◆ **Required work**: Within these entries, which lines include the string "none"? Copy each one.

◆ **Extracted entries**:
+++++

/-- R51, R52: a completed unit reduces remaining by one; the unit that ends the period delivers the timer's triggers
and then reloads or stops the timer by its mode; neither happens while no unit is due (DESIGN CHOICE, log entries 6 and
7). The unit phase that a reloaded timer keeps is 0 in the microsecond that completes the unit (`TimeAdvances`), as R52
gives, and what has been counted since when the step is taken later. -/
def Obligations.TimerUnitAndExpiry : Prop :=
  ∀ (s : State) (t : Fin 4), s.resetAsserted = false →
    (¬ UnitReached s.triggers.timers[t] →
      exec (.timerUnitComplete t) s = .next s ∧ exec (.timerExpiry t) s = .next s) ∧
    (UnitReached s.triggers.timers[t] → s.triggers.timers[t].remaining ≠ 1 →
      exec (.timerUnitComplete t) s =
        .next
          (withTimer t
            { s.triggers.timers[t] with
              remaining := s.triggers.timers[t].remaining - 1
              unitsDue := s.triggers.timers[t].unitsDue - 1 }
            s) ∧
      exec (.timerExpiry t) s = .next s) ∧
    (UnitReached s.triggers.timers[t] → s.triggers.timers[t].remaining = 1 →
      exec (.timerUnitComplete t) s = .next s ∧
      exec (.timerExpiry t) s =
        .next
          (withTimer t
            (match s.triggers.timers[t].mode with
              | .periodic =>
                { s.triggers.timers[t] with
                  remaining := s.triggers.timers[t].period
                  unitsDue := s.triggers.timers[t].unitsDue - 1 }
              | .oneShot =>
                { s.triggers.timers[t] with
                  state := .stopped, remaining := s.triggers.timers[t].period, phase := 0, unitsDue := 0 })
            (deliverTriggers (.timer t) (.timer t) s)))

/-- R46, R51, R83, R106: a microsecond advances the time counter, every RUNNING timer, the settle timer and the attempt
timeout, in whole advances (DEDUCED, log entry 9), and nothing else. A unit phase that would reach one whole unit returns
to 0, and the completed unit joins the model's own count of units whose step is to come (DESIGN CHOICE, log entry 7). -/
def Obligations.TimeAdvances : Prop :=
  ∀ s : State, s.resetAsserted = false →
    ∃ timers : Vector Timer 4,
      (∀ j : Fin 4, timers[j] = ticked s.triggers.timers[j]) ∧
      ∃ t,
        exec .timeCounterAdvance s = .next t ∧
        t = { s with triggers := t.triggers, engine := t.engine, link := t.link } ∧
        t.triggers = { s.triggers with time := s.triggers.time + 1, timers := timers } ∧
        t.engine.selection = s.engine.selection ∧
        (s.engine.held = none → t.engine.held = none) ∧
        (∀ x, s.engine.held = some x →
          (∀ left, x.phase = .settling left →
            t.engine.held = some { x with phase := .settling (left - 1) }) ∧
          ((∀ left, x.phase ≠ .settling left) → t.engine.held = some x)) ∧
        t.link = { s.link with outstanding := t.link.outstanding } ∧
        t.link.outstanding = s.link.outstanding.map fun o => { o with left := o.left - 1 }

/-! ### The link and the engine -/

/-- R114: LINK_WRITE replaces the four values, and the count falls to one below a threshold at or below it. -/
def Obligations.LinkWriteOutcome : Prop :=
  ∀ (s : State) (sel conv retry thr : Nat), Taking s → s.host.params[0].toNat = sel →
    s.host.params[1].toNat = conv → s.host.params[2].toNat = retry → s.host.params[3].toNat = thr →
    ((sel = 0 ∨ 255 < sel ∨ conv = 0 ∨ 255 < conv ∨ 3 < retry ∨ thr = 0 ∨ 15 < thr) →
      exec .linkWrite s = .next (ended 14 .badConfig s)) ∧
    (1 ≤ sel → sel ≤ 255 → 1 ≤ conv → conv ≤ 255 → retry ≤ 3 → 1 ≤ thr → thr ≤ 15 →
      exec .linkWrite s =
        .next
          (ended 14 .ok
            { s with
              link :=
                { s.link with
                  selectTimeout := sel, conversionTimeout := conv, retryLimit := retry, threshold := thr,
                  failures := if thr ≤ s.link.failures then thr - 1 else s.link.failures } }))

/-- R115: LINK_RESET, by the link state, reset pending and the engine. -/
def Obligations.LinkResetOutcome : Prop :=
  ∀ s : State, Taking s →
    (s.link.state = .resetting ∨ s.link.state = .up ∧ s.link.resetPending = true →
      exec .linkReset s = .next (ended 15 .badState s)) ∧
    (s.link.state = .down ∨
        s.link.state = .up ∧ s.link.resetPending = false ∧ s.engine.held = none →
      exec .linkReset s = .next (ended 15 .ok (resetting s))) ∧
    (s.link.state = .up → s.link.resetPending = false → s.engine.held ≠ none →
      exec .linkReset s =
        .next (ended 15 .ok { s with link := { s.link with resetPending := true } }))

/-- R117, R108: a RESET_ACK with the RESET_FE's tag makes the link UP and posts LINK_UP; a RESET_FE whose last attempt
fails, at its timeout or at an unsuitable answer, which sets PROTOCOL_ERROR, takes it DOWN and posts
LINK_RESET_FAILED. -/
def Obligations.ResetTransactionEnds : Prop :=
  ∀ (s : State) (o : Outstanding), s.resetAsserted = false → s.engine.held = none →
    s.link.outstanding = some o → o.message = .resetFe →
    (∀ (flags : BitVec 2) (payload : Word),
      exec (.resetAck o.tag flags payload) s =
        .next
          (post .linkUp
            { s with link := { s.link with outstanding := none, state := .up, failures := 0 } })) ∧
    ∀ (c : Instr) (u : State), LastAttemptFails s o c u →
      exec c s = .next (post .linkResetFailed { u with link := { u.link with state := .down } })

/-- R106, R108: outside a drain a failed attempt with a retry left is sent again with its tag: at its timeout, and at an
unsuitable answer, which also sets PROTOCOL_ERROR. A timeout before its moment does nothing (DESIGN CHOICE, log entry 6). -/
def Obligations.FailedAttemptResent : Prop :=
  ∀ (s : State) (o : Outstanding), s.resetAsserted = false → NotDraining s →
    s.link.outstanding = some o → o.retries < s.link.retryLimit →
    (o.left = 0 → exec .attemptTimeout s = .next (sentAgain o s)) ∧
    (o.left ≠ 0 → exec .attemptTimeout s = .next s) ∧
    (∀ (code : BitVec 4) (flags : BitVec 2) (payload : Word), code ≠ 0x9 → code ≠ 0xA → code ≠ 0xB →
      exec (.otherTypeFrame code o.tag flags payload) s = .next (sentAgain o (protocolError s))) ∧
    (∀ (flags : BitVec 2) (payload : Word),
      (∀ sel, o.message = .select sel →
        payload.toNat % 32 ≠ sel.channel.toNat ∨ payload.toNat / 256 % 4 ≠ sel.gain.toNat) →
      exec (.selectAck o.tag flags payload) s = .next (sentAgain o (protocolError s))) ∧
    (∀ (overRange fault : Bool) (value : Word), o.message ≠ .convert →
      exec (.sample o.tag overRange fault value) s = .next (sentAgain o (protocolError s))) ∧
    ∀ (flags : BitVec 2) (payload : Word), o.message ≠ .resetFe →
      exec (.resetAck o.tag flags payload) s = .next (sentAgain o (protocolError s))

/-- R106, R111: a frame with nothing outstanding, or with another tag, sets STRAY_SEEN and does nothing else. -/
def Obligations.StrayFrameSetsStraySeen : Prop :=
  ∀ (s : State) (tag : BitVec 2), s.resetAsserted = false →
    (∀ o, s.link.outstanding = some o → o.tag ≠ tag) →
    ∀ c : Instr,
      (∃ flags payload, c = .selectAck tag flags payload) ∨
        (∃ overRange fault value, c = .sample tag overRange fault value) ∨
        (∃ flags payload, c = .resetAck tag flags payload) ∨
        (∃ code flags payload, c = .otherTypeFrame code tag flags payload ∧ code ≠ 0x9 ∧ code ≠ 0xA ∧
          code ≠ 0xB) →
      exec c s = .next { s with link := { s.link with straySeen := true } }

/-- R96, R110, R37, R179: a drain ends at the timeout of the attempt in flight or at any answer with the outstanding
tag. The selection survives only a CONVERT answered by a SAMPLE without the fault flag; an unsuitable answer
sets PROTOCOL_ERROR; the STOP record is handed over, the set is ARMED or DISABLED, the long command completes,
and a pending reset is carried out. -/
def Obligations.DrainEnds : Prop :=
  ∀ (s : State) (x : Execution) (drain : DrainCause) (cause : StopCause) (st : SetState) (o : Outstanding),
    s.resetAsserted = false → s.engine.held = some x → x.phase = .draining drain →
    s.link.outstanding = some o →
    drain = .hostStop ∧ cause = .hostStop ∧ st = .armed ∨
      drain = .hostDisable ∧ cause = .hostDisable ∧ st = .disabled →
    ∀ finish : Bool → State → State,
      (finish = fun keep u =>
        resettingIfPending
          (let v :=
            stopped x.request.set cause st
              { answered u with
                engine := { u.engine with selection := if keep = true then u.engine.selection else none } }
          { v with
            host :=
              { v.host with
                commandDone := true
                port := { v.host.port with state := .done, result := .ok } } })) →
      (o.left = 0 → exec .attemptTimeout s = .next (finish false s)) ∧
      (∀ (overRange fault : Bool) (value : Word), o.message = .convert →
        exec (.sample o.tag overRange fault value) s = .next (finish (!fault) s)) ∧
      (∀ (overRange fault : Bool) (value : Word), o.message ≠ .convert →
        exec (.sample o.tag overRange fault value) s = .next (finish false (protocolError s))) ∧
      (∀ (flags : BitVec 2) (payload : Word) (sel : Selection), o.message = .select sel →
        payload.toNat % 32 = sel.channel.toNat → payload.toNat / 256 % 4 = sel.gain.toNat →
        exec (.selectAck o.tag flags payload) s = .next (finish false s)) ∧
      (∀ (flags : BitVec 2) (payload : Word),
        (∀ sel, o.message = .select sel →
          payload.toNat % 32 ≠ sel.channel.toNat ∨ payload.toNat / 256 % 4 ≠ sel.gain.toNat) →
        exec (.selectAck o.tag flags payload) s = .next (finish false (protocolError s))) ∧
      (∀ (flags : BitVec 2) (payload : Word), o.message ≠ .resetFe →
        exec (.resetAck o.tag flags payload) s = .next (finish false (protocolError s))) ∧
      ∀ (code : BitVec 4) (flags : BitVec 2) (payload : Word), code ≠ 0x9 → code ≠ 0xA → code ≠ 0xB →
        exec (.otherTypeFrame code o.tag flags payload) s = .next (finish false (protocolError s))

/-- R82, R107: a SELECT_ACK with the SELECT's tag that echoes its channel and gain sets the selection; with settle 0
the first CONVERT is sent, and otherwise the settle timer starts. -/
def Obligations.SelectAckSettlesOrConverts : Prop :=
  ∀ (s : State) (x : Execution) (o : Outstanding) (sel : Selection) (flags : BitVec 2) (payload : Word),
    s.resetAsserted = false → s.engine.held = some x → x.phase = .selecting →
    s.link.outstanding = some o → o.message = .select sel → payload.toNat % 32 = sel.channel.toNat →
    payload.toNat / 256 % 4 = sel.gain.toNat →
    ∀ u, u = { answered s with engine := { s.engine with selection := some sel } } →
      (x.snapshot.settle = 0 →
        exec (.selectAck o.tag flags payload) s =
          .next (sent .convert (holding { x with phase := .converting } u))) ∧
      (x.snapshot.settle ≠ 0 →
        exec (.selectAck o.tag flags payload) s =
          .next (holding { x with phase := .settling x.snapshot.settle.toNat } u))

/-- R83, R67, R27, R80: the settle expiry sends the first CONVERT; a start takes the head request out of the queue,
makes its set RUNNING with the values its kind gives, and starts the entry at the cursor. Neither does anything
when its conditions do not hold (DESIGN CHOICE, log entry 6). -/
def Obligations.SettleExpiryAndStart : Prop :=
  ∀ s : State, s.resetAsserted = false →
    (∀ x, s.engine.held = some x → x.phase = .settling 0 →
      exec .settleExpiry s = .next (sent .convert (holding { x with phase := .converting } s))) ∧
    ((∀ x, s.engine.held = some x → x.phase ≠ .settling 0) → exec .settleExpiry s = .next s) ∧
    (s.engine.held ≠ none ∨ s.link.state ≠ .up ∨ s.link.resetPending = true ∨ s.arbiter.queue = [] →
      exec .start s = .next s) ∧
    ∀ (r : Request) (rest : List Request), s.arbiter.queue = r :: rest → s.engine.held = none →
      s.link.state = .up → s.link.resetPending = false →
      ∀ (cursor : Nat) (passes : BitVec 8) (mark : Bool),
        (r.kind = .new ∧ cursor = 0 ∧ passes = 0 ∧ mark = true ∨ r.kind = .resumed cursor passes mark) →
        exec .start s =
          .next
            (entryStarted r (Fin.ofNat 128 (s.sets[r.set].desc.first.val + cursor))
              (withSet r.set
                { s.sets[r.set] with
                  state := .running, cursor := cursor, passCount := passes, passStart := mark }
                { s with arbiter := { s.arbiter with queue := rest } }))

+++++

◆ **Worked solution**:
        (s.engine.held = none → t.engine.held = none) ∧
        s.link.state = .up ∧ s.link.resetPending = false ∧ s.engine.held = none →
    (s.link.state = .up → s.link.resetPending = false → s.engine.held ≠ none →
  ∀ (s : State) (o : Outstanding), s.resetAsserted = false → s.engine.held = none →
            { s with link := { s.link with outstanding := none, state := .up, failures := 0 } })) ∧
                engine := { u.engine with selection := if keep = true then u.engine.selection else none } }
    (s.engine.held ≠ none ∨ s.link.state ≠ .up ∨ s.link.resetPending = true ∨ s.arbiter.queue = [] →
    ∀ (r : Request) (rest : List Request), s.arbiter.queue = r :: rest → s.engine.held = none →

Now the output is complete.